- _EXERCISE_: The "flagBit s.ovr 8" line through the end of the listing below is what to set down, word for word, and nothing else.

Segment Start: PROVIDED RECORDS

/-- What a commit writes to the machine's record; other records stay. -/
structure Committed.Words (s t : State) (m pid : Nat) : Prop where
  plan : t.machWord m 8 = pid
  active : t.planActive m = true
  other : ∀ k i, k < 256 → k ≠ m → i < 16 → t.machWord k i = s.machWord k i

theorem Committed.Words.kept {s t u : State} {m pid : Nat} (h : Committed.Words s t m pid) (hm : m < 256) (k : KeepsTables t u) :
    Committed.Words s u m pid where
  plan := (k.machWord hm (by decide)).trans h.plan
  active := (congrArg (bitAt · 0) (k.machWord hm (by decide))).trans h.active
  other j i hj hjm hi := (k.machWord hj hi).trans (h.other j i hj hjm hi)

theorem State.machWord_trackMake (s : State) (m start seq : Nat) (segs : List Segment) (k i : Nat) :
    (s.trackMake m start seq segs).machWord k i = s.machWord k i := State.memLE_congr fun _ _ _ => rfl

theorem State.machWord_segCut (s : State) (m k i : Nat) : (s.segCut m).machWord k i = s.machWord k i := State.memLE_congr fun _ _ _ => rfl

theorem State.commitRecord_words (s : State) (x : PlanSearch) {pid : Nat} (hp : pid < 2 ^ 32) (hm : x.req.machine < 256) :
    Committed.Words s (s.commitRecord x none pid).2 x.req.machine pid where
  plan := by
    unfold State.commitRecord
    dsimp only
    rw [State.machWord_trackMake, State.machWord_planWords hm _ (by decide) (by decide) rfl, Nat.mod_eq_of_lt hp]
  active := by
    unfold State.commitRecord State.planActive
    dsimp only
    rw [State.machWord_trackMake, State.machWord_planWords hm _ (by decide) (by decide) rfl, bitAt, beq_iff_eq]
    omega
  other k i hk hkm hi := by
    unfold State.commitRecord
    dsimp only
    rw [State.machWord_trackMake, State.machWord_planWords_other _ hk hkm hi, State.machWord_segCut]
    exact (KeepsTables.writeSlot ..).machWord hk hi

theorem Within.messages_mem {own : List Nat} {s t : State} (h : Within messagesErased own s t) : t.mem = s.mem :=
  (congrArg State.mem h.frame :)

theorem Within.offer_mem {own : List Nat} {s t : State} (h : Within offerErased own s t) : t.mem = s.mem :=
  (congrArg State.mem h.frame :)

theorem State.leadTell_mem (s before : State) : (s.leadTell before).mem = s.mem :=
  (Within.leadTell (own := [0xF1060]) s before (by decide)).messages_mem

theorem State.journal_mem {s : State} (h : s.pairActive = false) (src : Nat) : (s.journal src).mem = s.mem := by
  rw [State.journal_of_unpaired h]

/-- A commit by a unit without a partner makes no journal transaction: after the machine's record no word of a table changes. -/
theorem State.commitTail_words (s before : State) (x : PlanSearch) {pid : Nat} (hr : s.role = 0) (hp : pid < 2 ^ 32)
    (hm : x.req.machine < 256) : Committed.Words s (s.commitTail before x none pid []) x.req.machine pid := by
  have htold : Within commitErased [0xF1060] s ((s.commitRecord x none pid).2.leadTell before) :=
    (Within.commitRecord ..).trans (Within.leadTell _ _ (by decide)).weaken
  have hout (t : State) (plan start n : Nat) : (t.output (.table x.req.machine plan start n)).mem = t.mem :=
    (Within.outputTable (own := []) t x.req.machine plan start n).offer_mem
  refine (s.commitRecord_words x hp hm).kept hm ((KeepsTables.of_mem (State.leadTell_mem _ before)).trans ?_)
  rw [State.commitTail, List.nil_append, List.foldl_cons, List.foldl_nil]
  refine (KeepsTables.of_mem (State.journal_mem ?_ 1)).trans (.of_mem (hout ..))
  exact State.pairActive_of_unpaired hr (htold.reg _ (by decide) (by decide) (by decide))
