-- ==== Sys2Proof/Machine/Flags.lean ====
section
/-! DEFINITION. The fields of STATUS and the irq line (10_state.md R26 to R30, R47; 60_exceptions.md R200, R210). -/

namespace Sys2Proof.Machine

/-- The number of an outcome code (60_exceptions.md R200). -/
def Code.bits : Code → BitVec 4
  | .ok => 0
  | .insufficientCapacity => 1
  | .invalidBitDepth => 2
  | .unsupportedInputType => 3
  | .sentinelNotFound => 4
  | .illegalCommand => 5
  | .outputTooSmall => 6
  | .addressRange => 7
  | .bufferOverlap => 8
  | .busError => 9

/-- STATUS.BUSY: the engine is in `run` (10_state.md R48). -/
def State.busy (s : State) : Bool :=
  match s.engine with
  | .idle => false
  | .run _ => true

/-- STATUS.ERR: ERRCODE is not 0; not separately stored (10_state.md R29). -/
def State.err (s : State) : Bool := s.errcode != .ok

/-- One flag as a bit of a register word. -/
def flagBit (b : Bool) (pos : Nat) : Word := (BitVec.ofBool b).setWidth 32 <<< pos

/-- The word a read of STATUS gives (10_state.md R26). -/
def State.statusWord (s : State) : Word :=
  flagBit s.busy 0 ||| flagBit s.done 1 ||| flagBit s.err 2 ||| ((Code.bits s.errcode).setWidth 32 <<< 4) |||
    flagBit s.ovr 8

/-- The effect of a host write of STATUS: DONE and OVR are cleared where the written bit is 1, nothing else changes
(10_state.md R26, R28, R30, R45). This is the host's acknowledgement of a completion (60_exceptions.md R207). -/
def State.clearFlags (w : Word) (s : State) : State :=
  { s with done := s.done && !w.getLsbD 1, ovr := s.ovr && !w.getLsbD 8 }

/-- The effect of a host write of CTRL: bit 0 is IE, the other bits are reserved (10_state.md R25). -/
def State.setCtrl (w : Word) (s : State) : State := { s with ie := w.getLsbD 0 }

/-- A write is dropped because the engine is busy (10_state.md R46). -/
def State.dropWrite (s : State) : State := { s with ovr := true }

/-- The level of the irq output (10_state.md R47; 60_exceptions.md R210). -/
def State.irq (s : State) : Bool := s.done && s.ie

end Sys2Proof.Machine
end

Segment End: PROVIDED RECORDS

- _TASK OUTPUT_:
    flagBit s.ovr 8

/-- The effect of a host write of STATUS: DONE and OVR are cleared where the written bit is 1, nothing else changes
(10_state.md R26, R28, R30, R45). This is the host's acknowledgement of a completion (60_exceptions.md R207). -/
def State.clearFlags (w : Word) (s : State) : State :=
  { s with done := s.done && !w.getLsbD 1, ovr := s.ovr && !w.getLsbD 8 }

/-- The effect of a host write of CTRL: bit 0 is IE, the other bits are reserved (10_state.md R25). -/
def State.setCtrl (w : Word) (s : State) : State := { s with ie := w.getLsbD 0 }

/-- A write is dropped because the engine is busy (10_state.md R46). -/
def State.dropWrite (s : State) : State := { s with ovr := true }

/-- The level of the irq output (10_state.md R47; 60_exceptions.md R210). -/
def State.irq (s : State) : Bool := s.done && s.ie

end Sys2Proof.Machine
end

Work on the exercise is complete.